> What is required: Only the lines of the data below from the one with "[.u, .u, .u, .u, .c]" through the one with "(d.get (F.FLT_REACT.REACT_C source))" are wanted. Repeat them exactly.

[Collected data]
/---

-- ==== Sys2Proof/Machine/Faults.lean ====
section
/-! DEFINITION. The fault collector (R270 to R291): capture, merging, reactions, acknowledgement, injection, SRAM errors, CROAK and FAULT_N,
checker tests, and the commands 0x0900 to 0x0911. -/

namespace Sys2Proof.Machine

/-! ### Sources and reactions -/

/-- The class of a kind of a source (Table 12-2); a kind of C or U is injected as U (R286), and a bank's kinds have the class of Table 12-3.
None for a source or kind that the table does not have. (DEDUCED, log 95) -/
def kindClass (source kind : Nat) : Option FClass :=
  let pick (l : List FClass) : Option FClass := if kind = 0 then none else l[kind - 1]?
  if 0x010 ≤ source ∧ source ≤ 0x013 then pick [.u, .c]
  else if 0x020 ≤ source ∧ source ≤ 0x03F then pick [.u, .c]
  else match source with
  | 0x001 => pick [.u, .f, .u, .u, .f]
  | 0x002 => pick [.c]
  | 0x003 => pick [.c, .c, .c]
  | 0x004 => pick [.u, .c, .c]
  | 0x005 => pick [.c]
  | 0x006 => pick [.c]
  | 0x008 => pick [.c]
  | 0x040 => pick [.c]
  | 0x041 => pick [.u, .u, .u, .u, .c]
  | 0x042 => pick [.u, .u]
  | 0x043 => pick [.u, .c]
  | 0x050 => pick [.u, .c, .u, .c, .c]
  | 0x051 => pick [.c, .u, .u]
  | 0x052 => pick [.u, .c]
  | 0x060 => pick [.c, .f, .f]
  | 0x061 => pick [.c, .u, .u]
  | 0x062 => pick [.c, .u, .u]
  | 0x063 => pick [.c, .f, .f]
  | 0x064 => pick [.u, .u]
  | 0x065 => pick [.f, .f]
  | 0x066 => pick [.u, .u]
  | 0x067 => pick [.u]
  | _ => none

/-- The reaction in force for a source and class (R275): codes of Table 12-4, 7 for HALT. -/
def Dev.reactionOf (d : Dev) (source : Nat) (cls : FClass) : Nat :=
  match cls with
  | .c => min 1 (d.get (F.FLT_REACT.REACT_C source))
  | .u => min 4 (d.get (F.FLT_REACT.REACT_U source))
  | .f => 7

/-- The effects of the rows above `done` up to reaction `r` (Table 12-4, R278), for a message of `source`. -/
def Dev.react (d : Dev) (source done r : Nat) : Dev :=
  let d1 := if done < 2 ∧ 2 ≤ r ∧ d.glb.mode = .run then d.setMode .degraded 1 source else d
  let d2 := if done < 3 ∧ 3 ≤ r then d1.quickStopAll 2 else d1
  if done < 4 ∧ 4 ≤ r then { d2 with flt := { d2.flt with croakStop := true } } else d2

/-- A bit of a set of sources. -/
def sourceBit (s : Nat) : BitVec 128 := 1#128 <<< s

/-- A sticky cause bit is set (R280). -/
def Dev.setCause (d : Dev) (s : Nat) : Dev :=
  d.setWord (R.FLT_CAUSE (s / 32)) (d.word (R.FLT_CAUSE (s / 32)) ||| (1#32 <<< (s % 32)))
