/-- SWITCH_DONE: the domain has its new state (R332). -/
def switchDone (d : Dev) : Dev :=
  match d.pwr.cur with
  | none => d
  | some q =>
    let d1 := ((d.switchEnd 1 q).domainPut q.dom q.on).raise F.PWR_EVENT.SWITCH_DONE
    (d1.eventLimited 0x0B0 [(1, q.dom), (1, b2n q.on)]).finishCid q.cid .ok 0 0

/-- SWITCH_FAIL: a switch-on without power good within 50 µs leaves the domain off (R332, R333). -/
def switchFail (d : Dev) : Dev :=
  match d.pwr.cur with
  | none => d
  | some q =>
    if q.on then
      let d1 := (((d.till (d.pwr.curAt + 50 * usec)).switchEnd 3 q).raise F.PWR_EVENT.SWITCH_FAIL).sendFault srcPwr 0x03 .u q.dom
      d1.finishCid q.cid .internal 0 0
    else d

/-- PWR_DOMAIN_SET (R332, R333). -/
def pwrDomainSetSpec : CmdSpec where
  opcode := 0x0A00
  params := [pu 1 8, pu 1 1]
  checks := fun c _ => [(.range, decide (23 < c.p 0))]
  waits := fun c d => d.domainOn (c.p 0) != decide (c.p 1 = 1) && decide (d.pwr.queue.length < 8)
  run := fun c cid d =>
    let on := decide (c.p 1 = 1)
    if d.domainOn (c.p 0) = on then (d.switchShow (c.p 0) 1, .ok 0 0)
    else if 8 ≤ d.pwr.queue.length then (d.switchShow (c.p 0) 2, .done .state 0 0 false)
    else ({ d with pwr := { d.pwr with queue := d.pwr.queue ++ [⟨c.p 0, on, some cid⟩] } }, .wait (.domain (c.p 0) (c.p 1)) 0 0)

/-- The valid sensors with their readings, in 1/16 °C. -/
def Dev.validTemps (d : Dev) : List (Nat × Int) :=
  ((List.range 8).filter fun i => d.bit (F.TEMPn.VALID i)).map fun i => (i, signedN 16 (d.get (F.TEMPn.TEMP i)))

/-- The hottest of some readings, the lowest sensor of equals. -/
def hottest (l : List (Nat × Int)) : Option (Nat × Int) :=
  l.foldl (fun m x => match m with
    | none => some x
    | some y => if y.2 < x.2 then some x else m) none

/-- PWR_STATUS (R351): with no valid sensor the reading of the hottest one is a free value (DESIGN CHOICE, log 62). -/
def pwrStatusSpec : CmdSpec where
  opcode := 0x0A01
  run := fun _ _ d =>
    let t := ((hottest d.validTemps).map fun x => wrapN 16 x.2).getD (d.freeVal 16)
    (d.fresh, .ok (d.get F.PWR_DOMAIN_STATUS.ON) (d.get F.PWR_TOTAL.POWER + 2 ^ 32 * t))

def pwrDomainSet (src : Source) (d : Dev) : Dev := d.command pwrDomainSetSpec src none
def pwrStatus (src : Source) (d : Dev) : Dev := d.command pwrStatusSpec src none

/-! ### Rails (R335) -/

/-- The nominal value of a rail in mV (Table 16-6); for VDDO_A to VDDO_D the level measured as the domain was switched on, 0 where absent. (DEDUCED, log 102) -/
def Dev.railNom (d : Dev) (r : Nat) : Nat :=
  if 11 ≤ r ∧ r ≤ 14 then [0, 1800, 2500, 3300].getD (Tbl.getD d.pwr.nom (r - 11) 0) 0
  else [750, 800, 800, 1200, 1200, 1200, 1200, 850, 1200, 850, 1200, 0, 0, 0, 0, 1800, 3300].getD r 0

/-- Whether a rail is monitored: VDDO and VDDF only while their domain is on. -/
def Dev.railWatched (d : Dev) (r : Nat) : Bool :=
  if 11 ≤ r ∧ r ≤ 14 then d.domainOn (r + 3) else if r = 16 then d.domainOn 21 else decide (r < 17)

/-- The PWR live bit: a rail out of range, or a temperature too high (R280). -/
def Dev.pwrLive (d : Dev) : Dev := d.setLive srcPwr (decide (d.pwr.railBad ≠ 0) || d.pwr.hot || d.pwr.crit)

/-- A reading of a rail is shown. (DESIGN CHOICE, log 98) -/
def Dev.railRead (d : Dev) (r mv mw : Nat) : Dev :=
  let d1 := d.setWord (R.PWR_RAIL r) (BitVec.ofNat 32 (mv % 65536 + 65536 * mw))
  (d1.set F.PWR_TOTAL.POWER (d.fitU 16 ((List.range 17).foldl (fun n i => n + d1.get (F.PWR_RAIL.POWER i)) 0 : Nat))).fresh

/-- A rail found within range, or out of it; the message is sent as it leaves its range. -/
def Dev.railJudge (d : Dev) (r : Nat) (bad : Bool) (kind : Nat) (cls : FClass) : Dev :=
  let was := d.pwr.railBad.getLsbD r
  let set := if bad then d.pwr.railBad ||| (1#17 <<< r) else d.pwr.railBad &&& ~~~(1#17 <<< r)
  let d1 := { d with pwr := { d.pwr with railBad := set } }.set F.PWR_RAIL_STATUS.GOOD
    (BitVec.toNat (if bad then BitVec.ofNat 17 (d.get F.PWR_RAIL_STATUS.GOOD) &&& ~~~(1#17 <<< r)
      else BitVec.ofNat 17 (d.get F.PWR_RAIL_STATUS.GOOD) ||| (1#17 <<< r)))
  (if bad ∧ (!was ∨ cls = .f) then (d1.raise F.PWR_EVENT.RAIL).sendFault srcPwr kind cls r else d1).pwrLive

/-- Whether a reading lies below 92 %, or above 110 %, of nominal. -/
def Dev.railLow (d : Dev) (r mv : Nat) : Bool := decide (mv * 100 < 92 * d.railNom r)
def Dev.railHigh (d : Dev) (r mv : Nat) : Bool := decide (0 < d.railNom r ∧ 110 * d.railNom r < mv * 100)

/-- RAIL_UV: a rail below 92 % of nominal for 20 µs; a reading within range shows it good again (DEDUCED, log 63). -/
def railUv (r mv mw : Nat) (d : Dev) : Dev :=
  if d.railWatched r ∧ !d.railHigh r mv then (d.railRead r mv mw).railJudge r (d.railLow r mv) 0x01 .u else d

/-- RAIL_OV: a rail above 110 % of nominal for 20 µs (DEDUCED, log 63). -/
def railOv (r mv mw : Nat) (d : Dev) : Dev :=
  if d.railWatched r ∧ !d.railLow r mv then (d.railRead r mv mw).railJudge r (d.railHigh r mv) 0x02 .f else d

/-- VDDO_LEVEL: the reading of a bank supply after 100 µs in a new window (R358). -/
def vddoLevel (bank mv : Nat) (d : Dev) : Dev :=
  if bank < 4 then
    let code := if 1620 ≤ mv ∧ mv ≤ 1980 then 1 else if 2250 ≤ mv ∧ mv ≤ 2750 then 2 else if 3000 ≤ mv ∧ mv ≤ 3600 then 3 else 0
    d.set (F.OUT_BANKb_STATUS.VDDO_LEVEL bank) code
  else d

/-! ### Temperature (R336) -/

/-- TEMP_HIGH, at most 123 °C. -/
def Dev.tempHigh (d : Dev) : Int := min 1968 (signedN 16 (d.get F.TEMP_HIGH.HIGH))

/-- Whether a reading may be VALID: within range, and within 20 °C of the median of the other valid sensors. -/
def Dev.tempOk (d : Dev) (s : Nat) (t : Int) : Bool :=
  let others := (d.validTemps.filter fun x => x.1 != s).map (·.2)
  decide (-880 ≤ t ∧ t ≤ 2400) && (others.isEmpty || decide ((t - medianOf others (d.freeVal 16)).natAbs ≤ 320))

/-- Since when sensor `s` has exceeded a limit. (DEDUCED, log 103) -/
def overSince (l : Tbl Nat) (s now : Nat) (above : Bool) : Tbl Nat :=
  if above then (if (Tbl.get? l s).isSome then l else Tbl.put l s now) else Tbl.del l s

/-- TEMP_MAX follows the valid readings. -/
def Dev.tempMax (d : Dev) : Dev :=
  match hottest d.validTemps with
  | some x => d.setWord R.TEMP_MAX (BitVec.ofNat 32 (wrapN 16 x.2 + 65536 * x.1))
  | none => d

/-- TEMP_CONVERSION: sensor `s` converts every 250 µs (R336). -/
def tempConversion (s : Nat) (reading : Int) (d : Dev) : Dev :=
  if 8 ≤ s then d
  else
    let d0 := d.till (Tbl.getD d.pwr.convAt s 0 + 250 * usec)
    let ok := d0.tempOk s reading
    let one : BitVec 8 := 1#8 <<< s
    let failed := d0.pwr.tempFail.getLsbD s
    let d1 := d0.fresh.setWord (R.TEMPn s) (BitVec.ofNat 32 (wrapN 16 reading + 65536 * b2n ok))
    let p := { d1.pwr with
      convAt := Tbl.put d1.pwr.convAt s d1.now, tempRead := d1.pwr.tempRead ||| one,
      tempFail := (if ok then d1.pwr.tempFail &&& ~~~one else d1.pwr.tempFail ||| one),
      highAt := overSince d1.pwr.highAt s d1.now (ok && decide (d1.tempHigh < reading)),
      critAt := overSince d1.pwr.critAt s d1.now (ok && decide (2000 < reading)) }
    let d2 := { d1 with pwr := p }.tempMax
    let d3 := (if !ok ∧ !failed then d2.sendFault 0x006 0x01 .c s else d2).setLive 0x006 (decide (p.tempFail ≠ 0))
    let hot := d3.pwr.hot && !(d3.validTemps.all fun x => decide (x.2 ≤ d3.tempHigh - 32))
    ({ d3 with pwr := { d3.pwr with hot := hot, crit := d3.pwr.crit && !p.critAt.isEmpty } }).pwrLive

\---

> Output below:
  | 0x041 => pick [.u, .u, .u, .u, .c]
  | 0x042 => pick [.u, .u]
  | 0x043 => pick [.u, .c]
  | 0x050 => pick [.u, .c, .u, .c, .c]
  | 0x051 => pick [.c, .u, .u]
  | 0x052 => pick [.u, .c]
  | 0x060 => pick [.c, .f, .f]
  | 0x061 => pick [.c, .u, .u]
  | 0x062 => pick [.c, .u, .u]
  | 0x063 => pick [.c, .f, .f]
  | 0x064 => pick [.u, .u]
  | 0x065 => pick [.f, .f]
  | 0x066 => pick [.u, .u]
  | 0x067 => pick [.u]
  | _ => none

/-- The reaction in force for a source and class (R275): codes of Table 12-4, 7 for HALT. -/
def Dev.reactionOf (d : Dev) (source : Nat) (cls : FClass) : Nat :=
  match cls with
  | .c => min 1 (d.get (F.FLT_REACT.REACT_C source))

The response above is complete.